Solutions

1. Sorting

class Solution:
    def merge(self, nums1: List[int], m: int, nums2: List[int], n: int) -> None:
        """
        Do not return anything, modify nums1 in-place instead.
        """
        nums1[m:] = nums2[:n]
        nums1.sort()

Time & Space Complexity

Time complexity: $O((m + n) \log (m + n))$
Space complexity: $O(1)$ or $O(m + n)$ depending on the sorting algorithm.

Where $m$ and $n$ represent the number of elements in the arrays $nums1$ and $nums2$ , respectively.

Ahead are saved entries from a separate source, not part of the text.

theorem requestSide_kept (k0 : State) (l : Nat) (w : Word) (s : State) (hk : Kept k0 s) : Kept k0 (requestSide l w s) := by
  unfold requestSide
  try dsimp only
  repeat' first
    | with_reducible assumption
    | intro _
    | simp only [Kept.update]
    | with_reducible apply State.setLane_kept
    | split
    | with_reducible refine Kept.snd (by assumption) ?_
    | with_reducible refine Kept.third (by assumption) ?_
    | with_reducible refine Kept.last (by assumption) ?_
    | with_reducible refine Kept.fst (by assumption) ?_

theorem newRequest_kept (k0 : State) (l : Nat) (s : State) (hk : Kept k0 s) : Kept k0 (newRequest l s) := by
  unfold newRequest
  try dsimp only
  repeat' first
    | with_reducible assumption
    | intro _
    | simp only [Kept.update]
    | with_reducible apply State.wrF_kept
    | with_reducible apply State.fresh_kept
    | with_reducible apply State.setLane_kept
    | split
    | with_reducible refine Kept.snd (by assumption) ?_
    | with_reducible refine Kept.third (by assumption) ?_
    | with_reducible refine Kept.last (by assumption) ?_
    | with_reducible refine Kept.fst (by assumption) ?_

theorem State.sendTraining_kept (k0 : State) (s : State) (l : Nat) (hk : Kept k0 s) : Kept k0 (State.sendTraining s l) := by
  unfold State.sendTraining
  try dsimp only
  repeat' first
    | with_reducible assumption
    | intro _
    | simp only [Kept.update]
    | with_reducible apply State.emit_kept
    | split
    | with_reducible refine Kept.snd (by assumption) ?_
    | with_reducible refine Kept.third (by assumption) ?_
    | with_reducible refine Kept.last (by assumption) ?_
    | with_reducible refine Kept.fst (by assumption) ?_

theorem State.logAttempt_kept (k0 : State) (s : State) (l res : Nat) (hk : Kept k0 s) : Kept k0 (State.logAttempt s l res) := by
  unfold State.logAttempt
  try dsimp only
  repeat' first
    | with_reducible assumption
    | intro _
    | with_reducible apply State.wr_kept

theorem State.startCoefs_kept (k0 : State) (s : State) (l : Nat) (hk : Kept k0 s) : Kept k0 (State.startCoefs s l) := by
  unfold State.startCoefs
  try dsimp only
  repeat' first
    | with_reducible assumption
    | intro _
    | with_reducible apply State.setCoefs_kept
    | split

theorem State.beginAttempt_kept (k0 : State) (s : State) (l n : Nat) (first : Bool) (hk : Kept k0 s) : Kept k0 (State.beginAttempt s l n first) := by
  unfold State.beginAttempt
  try dsimp only
  repeat' first
    | with_reducible assumption
    | intro _
    | simp only [Kept.update]
    | with_reducible apply State.wr_kept
    | with_reducible apply State.wrF_kept
    | with_reducible apply State.setLane_kept
    | with_reducible apply State.setLnState_kept
    | with_reducible apply State.startCoefs_kept
    | split
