theorem State.passAllotment_kept (k0 : State) (s : State) (b lane : Nat) (errored : Bool) (a : Nat × List Dword) (hk : Kept k0 s) : Kept k0 (State.passAllotment s b lane errored a) := by
  unfold State.passAllotment
  try dsimp only
  repeat' first
    | with_reducible assumption
    | intro _
    | simp only [Kept.update]
    | with_reducible apply State.emit_kept
    | with_reducible apply State.raiseOwned_kept
    | with_reducible apply State.errData_kept
    | split
    | with_reducible refine Kept.snd (by assumption) ?_
    | with_reducible refine Kept.third (by assumption) ?_
    | with_reducible refine Kept.last (by assumption) ?_
    | with_reducible refine Kept.fst (by assumption) ?_

theorem State.takeHeader_kept (k0 : State) (s : State) (b l : Nat) (hdr : List Dword) (hk : Kept k0 s) : Kept k0 (State.takeHeader s b l hdr) := by
  unfold State.takeHeader
  try dsimp only
  repeat' first
    | with_reducible assumption
    | intro _
    | simp only [Kept.update]
    | with_reducible apply State.wrF_kept
    | with_reducible apply State.setEpv_kept
    | with_reducible apply State.writePlacement_kept
    | split

theorem State.passFrame_kept (k0 : State) (s : State) (l lane : Nat) (errored : Bool) (f : EpvFrame) (hk : Kept k0 s) : Kept k0 (State.passFrame s l lane errored f) := by
  unfold State.passFrame
  try dsimp only
  repeat' first
    | with_reducible assumption
    | intro _
    | with_reducible apply State.checkBits_kept
    | with_reducible apply State.passAllotment_kept
    | with_reducible apply Kept.forEach
    | split

theorem execEpvFrameReceive_kept (k0 : State) (b : Fin 48) (i : Fin 8) (f : EpvFrame) (s : State) (hk : Kept k0 s) : ∀ z, execEpvFrameReceive b i f s = .next z → Kept k0 z := by
  intro z e
  unfold execEpvFrameReceive at e
  injection e with e
  rw [← e]
  try dsimp only
  repeat' first
    | with_reducible assumption
    | intro _
    | simp only [Kept.update]
    | with_reducible apply State.wrF_kept
    | with_reducible apply State.wr64_kept
    | with_reducible apply State.incSat_kept
    | with_reducible apply State.raiseOwned_kept
    | with_reducible apply State.setEpv_kept
    | with_reducible apply State.lossOfLock_kept
    | with_reducible apply State.takeHeader_kept
    | with_reducible apply State.passFrame_kept
    | split

theorem writeEpvCtrl_kept (k0 : State) (b : Nat) (d : Word) (s : State) (hk : Kept k0 s) : Kept k0 (writeEpvCtrl b d s) := by
  unfold writeEpvCtrl
  try dsimp only
  repeat' first
    | with_reducible assumption
    | intro _
    | simp only [Kept.update]
    | with_reducible apply State.setEpv_kept

theorem execMapSwap_kept (k0 : State) (t : Tag) (b : Fin 48) (s : State) (hk : Kept k0 s) : ∀ z, execMapSwap t b s = .next z → Kept k0 z := by
  intro z e
  unfold execMapSwap at e
  injection e with e
  rw [← e]
  try dsimp only
  repeat' first
    | with_reducible assumption
    | intro _
    | with_reducible apply hostWrite_kept
    | with_reducible apply writeEpvCtrl_kept

theorem execRejoin_kept (k0 : State) (t : Tag) (b : Fin 48) (s : State) (hk : Kept k0 s) : ∀ z, execRejoin t b s = .next z → Kept k0 z := by
  intro z e
  unfold execRejoin at e
  injection e with e
  rw [← e]
  try dsimp only
  repeat' first
    | with_reducible assumption
    | intro _
    | with_reducible apply hostWrite_kept
    | with_reducible apply writeEpvCtrl_kept

theorem mapWrite_kept (k0 : State) (b sel idx : Nat) (d : List Word) (fed : Nat → Bool) (s : State) (hk : Kept k0 s) : Kept k0 (mapWrite b sel idx d fed s).2 := by
  unfold mapWrite
  try dsimp only
  repeat' first
    | with_reducible assumption
    | intro _
    | with_reducible apply State.setEntWords_kept
    | with_reducible apply State.setReason_kept
    | with_reducible apply State.clearReason_kept
    | split

theorem writePortBlkCfg_kept (k0 : State) (b : Nat) (d : Word) (s : State) (hk : Kept k0 s) : Kept k0 (writePortBlkCfg b d s) := by
  unfold writePortBlkCfg
  try dsimp only
  repeat' first
    | with_reducible assumption
    | intro _
    | with_reducible apply State.wr_kept
    | with_reducible apply State.raiseOwned_kept
    | with_reducible apply State.checkAgree_kept
    | split

theorem execPortBlkCfgWrite_kept (k0 : State) (t : Tag) (b : Fin 48) (d : Word) (s : State) (hk : Kept k0 s) : ∀ z, execPortBlkCfgWrite t b d s = .next z → Kept k0 z := by
  intro z e
  unfold execPortBlkCfgWrite at e
  injection e with e
  rw [← e]
  try dsimp only
  repeat' first
    | with_reducible assumption
    | intro _
    | with_reducible apply hostWrite_kept
    | with_reducible apply writePortBlkCfg_kept

theorem writeEthCfg_kept (k0 : State) (b : Nat) (d : Word) (s : State) (hk : Kept k0 s) : Kept k0 (writeEthCfg b d s) := by
  unfold writeEthCfg
  try dsimp only
  repeat' first
    | with_reducible assumption
    | intro _
    | with_reducible apply State.wr_kept
    | with_reducible apply State.wrF_kept
    | with_reducible apply State.raiseOwned_kept
    | with_reducible apply State.ethDown_kept
    | with_reducible apply Kept.forEach
    | split

theorem execPortEthCfgWrite_kept (k0 : State) (t : Tag) (b : Fin 48) (d : Word) (s : State) (hk : Kept k0 s) : ∀ z, execPortEthCfgWrite t b d s = .next z → Kept k0 z := by
  intro z e
  unfold execPortEthCfgWrite at e
  injection e with e
  rw [← e]
  try dsimp only
  repeat' first
    | with_reducible assumption
    | intro _
    | with_reducible apply hostWrite_kept
    | with_reducible apply writeEthCfg_kept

2. Three Pointers With Extra Space

class Solution:
    def merge(self, nums1: List[int], m: int, nums2: List[int], n: int) -> None:
        """
        Do not return anything, modify nums1 in-place instead.
        """
        nums1_copy = nums1[:m]
        idx = 0
        i = j = 0
        while idx < m + n:
            if j >= n or (i < m and nums1_copy[i] <= nums2[j]):
                nums1[idx] = nums1_copy[i]
                i += 1
            else:
                nums1[idx] = nums2[j]
                j += 1
            idx += 1

Time & Space Complexity

Time complexity: $O(m + n)$
Space complexity: $O(m)$

Where $m$ and $n$ represent the number of elements in the arrays $nums1$ and $nums2$ , respectively.

3. Three Pointers Without Extra Space - I

class Solution:
    def merge(self, nums1: list[int], m: int, nums2: list[int], n: int) -> None:
        """
        Do not return anything, modify nums1 in-place instead.
        """
        last = m + n - 1

        # Merge in reverse order
        while m > 0 and n > 0:
            if nums1[m - 1] > nums2[n - 1]:
                nums1[last] = nums1[m - 1]
                m -= 1
            else:
                nums1[last] = nums2[n - 1]
                n -= 1
            last -= 1

        # Fill nums1 with leftover nums2 elements
        while n > 0:
            nums1[last] = nums2[n - 1]
            n -= 1
            last -= 1

Time & Space Complexity

Time complexity: $O(m + n)$
Space complexity: $O(1)$ extra space.

Where $m$ and $n$ represent the number of elements in the arrays $nums1$ and $nums2$ , respectively.

4. Three Pointers Without Extra Space - II

class Solution:
    def merge(self, nums1: list[int], m: int, nums2: list[int], n: int) -> None:
        """
        Do not return anything, modify nums1 in-place instead.
        """
        last = m + n - 1
        i, j = m - 1, n - 1

        while j >= 0:
            if i >= 0 and nums1[i] > nums2[j]:
                nums1[last] = nums1[i]
                i -= 1
            else:
                nums1[last] = nums2[j]
                j -= 1

            last -= 1

Time & Space Complexity

Time complexity: $O(m + n)$
Space complexity: $O(1)$ extra space.

Where $m$ and $n$ represent the number of elements in the arrays $nums1$ and $nums2$ , respectively.